Treignac (/fr/; Trainhac) is a commune in the Corrèze department in central France. Treignac, designated one of the 'most beautiful villages of France', is a most typically French town retaining much of its medieval character, situated on the banks of the Vézère river on one of the pilgrimage routes to Santiago de Compostela, the burial place of St James the Apostle along the way known as the Via Lemovicensis and crosses the 13th-century bridge over the river. During the Hundred Years' War, it was pillaged by Rodrigo de Villandrando.

==Geography==
===Location===
Treignac is a commune located in the Massif Central on the Plateau de Millevaches. The village is built between 400 and 500 metres above sea level, at the foot of the Massif des Monédières, in the gorges of the Vézère river, at the gates of the Parc naturel régional de Millevaches en Limousin (Regional Natural Park of Millevaches in Limousin). The site is limited to the west by the Rocher des Folles and to the east by the Saut de la Virolle.

===Hydrography===
The waters of the Vézère are retained upstream of the village by the Barrage de Treignac (dam), forming the lac des Bariousses (lake). The commune is also watered by a tributary of the Vézère, the Alambre, and the stream called Ruisseau de la Cassière, a tributary of the Soudaine, itself a tributary of the Vézère.

===Climate===
Influenced by an Atlantic oceanic climate, it gives rise to a very green natural vegetation.

==History==
Founded around 800 AD, its first Chateau or Castle was built around the year 1000 on an inaccessible rock outcrop on a loop of the Vezere and at the same time the city walls were commenced of which the Chabirande gate of the 13th century still survives although the ramparts were destroyed at the start of the 19th century. The Chateau was the stronghold of the lands of the Medieval dynasty the Vicomte de Comborn, who had as its first head the man known as Archambaud the butcher, as result of his cruel rule.

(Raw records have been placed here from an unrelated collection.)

/-- Every step keeps the invariant: the buffers stay canonical and in range, the parser runs only in `OPEN` and
`CLOSING_SENT` (R112), the end cause and fault record agree (R253), every length fits its buffer (R117, R123, R184), and
the closing handshake is never left complete (R231). -/
def Obligations.StepKeepsTheInvariant : Prop :=
  ∀ s t : State, Inv s → step s = .next t → Inv t

/-- From a state that meets the invariant no step stops with a fault of the model: every buffer index is in range (R117,
R123) and every byte the UTF-8 check reads has been written (R59). -/
def Obligations.StepNeverStopsWithAFault : Prop :=
  ∀ (s : State) (r : Fault), Inv s → step s ≠ .fault r

/-- A step is refused only for a host access the block gives no meaning (R14). -/
def Obligations.OnlyHostAccessesAreRefused : Prop :=
  ∀ (s : State) (r : Refusal), step s = .refused r →
    ∃ a rest, Takes s (.host a) rest ∧
      ((r = .csrAccess ∧ ∃ width off, (a = .csrRead width off ∨ ∃ w, a = .csrWrite width off w) ∧
          (width ≠ 32 ∨ off % 4 ≠ 0 ∨ 0xFFC < off)) ∨
        (r = .bufAccess ∧ ∃ b width idx, (a = .bufRead b width idx ∨ ∃ v, a = .bufWrite b width idx v) ∧
          (width ≠ 8 ∨ (b = .msgbuf ∧ ∃ c, s.params.msgCap = some c ∧ c ≤ idx) ∨
            (b = .ctrlbuf ∧ s.params.ctrlCap ≤ idx) ∨ (b = .txbuf ∧ s.params.txCap ≤ idx))))

/-- R248, R250: once `CLOSED`, only a reset changes the connection state, the parser, the fault record or the end cause,
and no byte is accepted or sent. -/
def Obligations.ClosedIsLeftOnlyByReset : Prop :=
  ∀ s t : State, Inv s → s.cs = .closed → (∀ rest, ¬ Takes s .reset rest) → step s = .next t →
    t.cs = .closed ∧ t.ph = .stop ∧ t.fault = s.fault ∧ t.err = s.err ∧ t.errInfo = s.errInfo ∧
      t.endCause = s.endCause ∧ t.ra = s.ra ∧ t.enc = s.enc ∧ t.ht = s.ht ∧ t.crPend = s.crPend ∧ t.f = s.f ∧
      t.rxCount = s.rxCount ∧ t.txCount = s.txCount ∧ t.env.txStream = s.env.txStream ∧ t.msgbuf = s.msgbuf ∧
      t.ctrlbuf = s.ctrlbuf

/-- R41, R287: outside `HANDSHAKING` nothing but a reset changes the role or the echo mode; the parameters never change. -/
def Obligations.RoleIsFixedForTheConnection : Prop :=
  ∀ s t : State, step s = .next t →
    t.params = s.params ∧ (s.cs ≠ .handshaking → (∀ rest, ¬ Takes s .reset rest) → t.cfg = s.cfg)
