-- ==== Sys2Proof/Laws/PerInstr.lean ====
section
/-! SUPPORT. One lemma per instruction, about the instruction as syntax: its encoding is the row of spec/opcode_table.json it stands for (30_encoding.md rules R86, R91, R98). -/
namespace Sys2Proof.Laws

/-- The width of an encoding and its opcode bits: bits 11:8 of a header word (R86), bits 3:0 of a `CMD` word (R98). -/
def codeBits : Code → Nat × BitVec 4
  | .frame hw => (16, hw.extractLsb' 8 4)
  | .command w => (32, w.extractLsb' 0 4)

theorem codeBits_frame (op : Opcode) (fin : Bool) (rsv : BitVec 3) (mask : Bool) (len7 : BitVec 7) :
    codeBits (.frame (headerWord op fin rsv mask len7)) = (16, op) := by
  have h : (headerWord op fin rsv mask len7).extractLsb' 8 4 = op := by
    ext j hj
    simp only [headerWord, byte0Of, byte1Of, BitVec.getElem_extractLsb', BitVec.getLsbD_append]
    simp [show ¬ 8 + j < 8 by omega, hj, BitVec.getElem_eq_testBit_toNat, BitVec.getLsbD]
  simp [codeBits, h]

theorem codeBits_command (ign : BitVec 28) (code : BitVec 4) :
    codeBits (.command (commandWord ign code)) = (32, code) := by
  have h : (commandWord ign code).extractLsb' 0 4 = code := by
    ext j hj
    simp only [commandWord, BitVec.getElem_extractLsb', BitVec.getLsbD_append]
    simp [hj, BitVec.getElem_eq_testBit_toNat, BitVec.getLsbD]
  simp [codeBits, h]

/-- The row of the opcode table an instruction stands for: the width of its format and the value of its opcode bits. -/
def rowOf : Instr → Nat × (BitVec 4 → Prop)
  | .cont _ _ _ _ => (16, (· = 0x0#4))
  | .text _ _ _ _ => (16, (· = 0x1#4))
  | .binary _ _ _ _ => (16, (· = 0x2#4))
  | .rsvd3 _ _ _ _ => (16, (· = 0x3#4))
  | .rsvd4 _ _ _ _ => (16, (· = 0x4#4))
  | .rsvd5 _ _ _ _ => (16, (· = 0x5#4))
  | .rsvd6 _ _ _ _ => (16, (· = 0x6#4))
  | .rsvd7 _ _ _ _ => (16, (· = 0x7#4))
  | .close _ _ _ _ => (16, (· = 0x8#4))
  | .ping _ _ _ _ => (16, (· = 0x9#4))
  | .pong _ _ _ _ => (16, (· = 0xA#4))
  | .rsvdB _ _ _ _ => (16, (· = 0xB#4))
  | .rsvdC _ _ _ _ => (16, (· = 0xC#4))
  | .rsvdD _ _ _ _ => (16, (· = 0xD#4))
  | .rsvdE _ _ _ _ => (16, (· = 0xE#4))
  | .rsvdF _ _ _ _ => (16, (· = 0xF#4))
  | .nop _ => (32, (· = 0x0#4))
  | .hsDone _ => (32, (· = 0x1#4))
  | .hsFail _ => (32, (· = 0x2#4))
  | .msgAck _ => (32, (· = 0x3#4))
  | .txData _ => (32, (· = 0x4#4))
  | .txClose _ => (32, (· = 0x5#4))
  | .abort _ => (32, (· = 0x6#4))
  | .clrRej _ => (32, (· = 0x7#4))
  | .cmdRsvd8F _ _ => (32, fun c => 8 ≤ c.toNat)

/-- A well-formed instruction's encoding has the width of its row's format and the row's opcode bits. -/
def RowMatch.Statement (i : Instr) : Prop :=
  i.wf = true → (codeBits (encode i)).1 = (rowOf i).1 ∧ (rowOf i).2 (codeBits (encode i)).2

theorem RowMatch.cont (fin : Bool) (rsv : BitVec 3) (mask : Bool) (len7 : BitVec 7) :
    RowMatch.Statement (.cont fin rsv mask len7) := fun _ => by simp [encode, rowOf, codeBits_frame]

theorem RowMatch.text (fin : Bool) (rsv : BitVec 3) (mask : Bool) (len7 : BitVec 7) :
    RowMatch.Statement (.text fin rsv mask len7) := fun _ => by simp [encode, rowOf, codeBits_frame]

theorem RowMatch.binary (fin : Bool) (rsv : BitVec 3) (mask : Bool) (len7 : BitVec 7) :
    RowMatch.Statement (.binary fin rsv mask len7) := fun _ => by simp [encode, rowOf, codeBits_frame]

theorem RowMatch.rsvd3 (fin : Bool) (rsv : BitVec 3) (mask : Bool) (len7 : BitVec 7) :
    RowMatch.Statement (.rsvd3 fin rsv mask len7) := fun _ => by simp [encode, rowOf, codeBits_frame]

theorem RowMatch.rsvd4 (fin : Bool) (rsv : BitVec 3) (mask : Bool) (len7 : BitVec 7) :
    RowMatch.Statement (.rsvd4 fin rsv mask len7) := fun _ => by simp [encode, rowOf, codeBits_frame]

theorem RowMatch.rsvd5 (fin : Bool) (rsv : BitVec 3) (mask : Bool) (len7 : BitVec 7) :
    RowMatch.Statement (.rsvd5 fin rsv mask len7) := fun _ => by simp [encode, rowOf, codeBits_frame]

theorem RowMatch.rsvd6 (fin : Bool) (rsv : BitVec 3) (mask : Bool) (len7 : BitVec 7) :
    RowMatch.Statement (.rsvd6 fin rsv mask len7) := fun _ => by simp [encode, rowOf, codeBits_frame]

theorem RowMatch.rsvd7 (fin : Bool) (rsv : BitVec 3) (mask : Bool) (len7 : BitVec 7) :
    RowMatch.Statement (.rsvd7 fin rsv mask len7) := fun _ => by simp [encode, rowOf, codeBits_frame]

theorem RowMatch.close (fin : Bool) (rsv : BitVec 3) (mask : Bool) (len7 : BitVec 7) :
    RowMatch.Statement (.close fin rsv mask len7) := fun _ => by simp [encode, rowOf, codeBits_frame]

theorem RowMatch.ping (fin : Bool) (rsv : BitVec 3) (mask : Bool) (len7 : BitVec 7) :
    RowMatch.Statement (.ping fin rsv mask len7) := fun _ => by simp [encode, rowOf, codeBits_frame]

theorem RowMatch.pong (fin : Bool) (rsv : BitVec 3) (mask : Bool) (len7 : BitVec 7) :
    RowMatch.Statement (.pong fin rsv mask len7) := fun _ => by simp [encode, rowOf, codeBits_frame]

theorem RowMatch.rsvdB (fin : Bool) (rsv : BitVec 3) (mask : Bool) (len7 : BitVec 7) :
    RowMatch.Statement (.rsvdB fin rsv mask len7) := fun _ => by simp [encode, rowOf, codeBits_frame]

theorem RowMatch.rsvdC (fin : Bool) (rsv : BitVec 3) (mask : Bool) (len7 : BitVec 7) :
    RowMatch.Statement (.rsvdC fin rsv mask len7) := fun _ => by simp [encode, rowOf, codeBits_frame]

theorem RowMatch.rsvdD (fin : Bool) (rsv : BitVec 3) (mask : Bool) (len7 : BitVec 7) :
    RowMatch.Statement (.rsvdD fin rsv mask len7) := fun _ => by simp [encode, rowOf, codeBits_frame]

theorem RowMatch.rsvdE (fin : Bool) (rsv : BitVec 3) (mask : Bool) (len7 : BitVec 7) :
    RowMatch.Statement (.rsvdE fin rsv mask len7) := fun _ => by simp [encode, rowOf, codeBits_frame]

theorem RowMatch.rsvdF (fin : Bool) (rsv : BitVec 3) (mask : Bool) (len7 : BitVec 7) :
    RowMatch.Statement (.rsvdF fin rsv mask len7) := fun _ => by simp [encode, rowOf, codeBits_frame]

theorem RowMatch.nop (ign : BitVec 28) : RowMatch.Statement (.nop ign) :=
  fun _ => by simp [encode, rowOf, codeBits_command]

theorem RowMatch.hsDone (ign : BitVec 28) : RowMatch.Statement (.hsDone ign) :=
  fun _ => by simp [encode, rowOf, codeBits_command]

theorem RowMatch.hsFail (ign : BitVec 28) : RowMatch.Statement (.hsFail ign) :=
  fun _ => by simp [encode, rowOf, codeBits_command]

theorem RowMatch.msgAck (ign : BitVec 28) : RowMatch.Statement (.msgAck ign) :=
  fun _ => by simp [encode, rowOf, codeBits_command]

theorem RowMatch.txData (ign : BitVec 28) : RowMatch.Statement (.txData ign) :=
  fun _ => by simp [encode, rowOf, codeBits_command]

theorem RowMatch.txClose (ign : BitVec 28) : RowMatch.Statement (.txClose ign) :=
  fun _ => by simp [encode, rowOf, codeBits_command]

theorem RowMatch.abort (ign : BitVec 28) : RowMatch.Statement (.abort ign) :=
  fun _ => by simp [encode, rowOf, codeBits_command]

theorem RowMatch.clrRej (ign : BitVec 28) : RowMatch.Statement (.clrRej ign) :=
  fun _ => by simp [encode, rowOf, codeBits_command]

theorem RowMatch.cmdRsvd8F (ign : BitVec 28) (code : BitVec 4) : RowMatch.Statement (.cmdRsvd8F ign code) :=
  fun h => by simpa [encode, rowOf, codeBits_command, Instr.wf] using h

end Sys2Proof.Laws
end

At Treignac, on the high point now called Les églises, not far from the fountain
of Saint Méen, was the starting point of this settlement, the first houses were
built around the churches of Saint-Martin, Saint-Léobon and Saint-Jean, now disappeared. The
Church of Saint Martin was attached to the monastery at Uzerche. During the High Middle Ages, there were two main places in the current territory
of the commune of Treignac: Manzannes and Treignac. In Manzannes, a priory
was established, dedicated to the Notre Dame, attached to the monastery of
Ventadour (Order of Cluny).

The current parish church is the Church of Our Lady built originally in the 13C in Romanesque style and formerly part of the Chateau it was originally known as Notre-Dame-de-la-Basse-Cour and later Notre-Dame-des-Bans, when rebuilt in 1471. The bell tower was built in 1602 and one door in the style of Louis XIII (1610-1643) remains.

Treignac was a free city following three charters: 1205, 1284 and 1438. The city
was governed by four consuls.

The Fleyssac house was built in the 15th century against the ramparts and buttresses of the gate of Pradelle, it was sold to the Protestants in 1638, where they celebrated their worship for the following 50 years.

The town has been sacked by armies more than once, most notably by Rodrigue de Villandrando during the Hundred Year War and later during the Wars of Religion in the 16th century.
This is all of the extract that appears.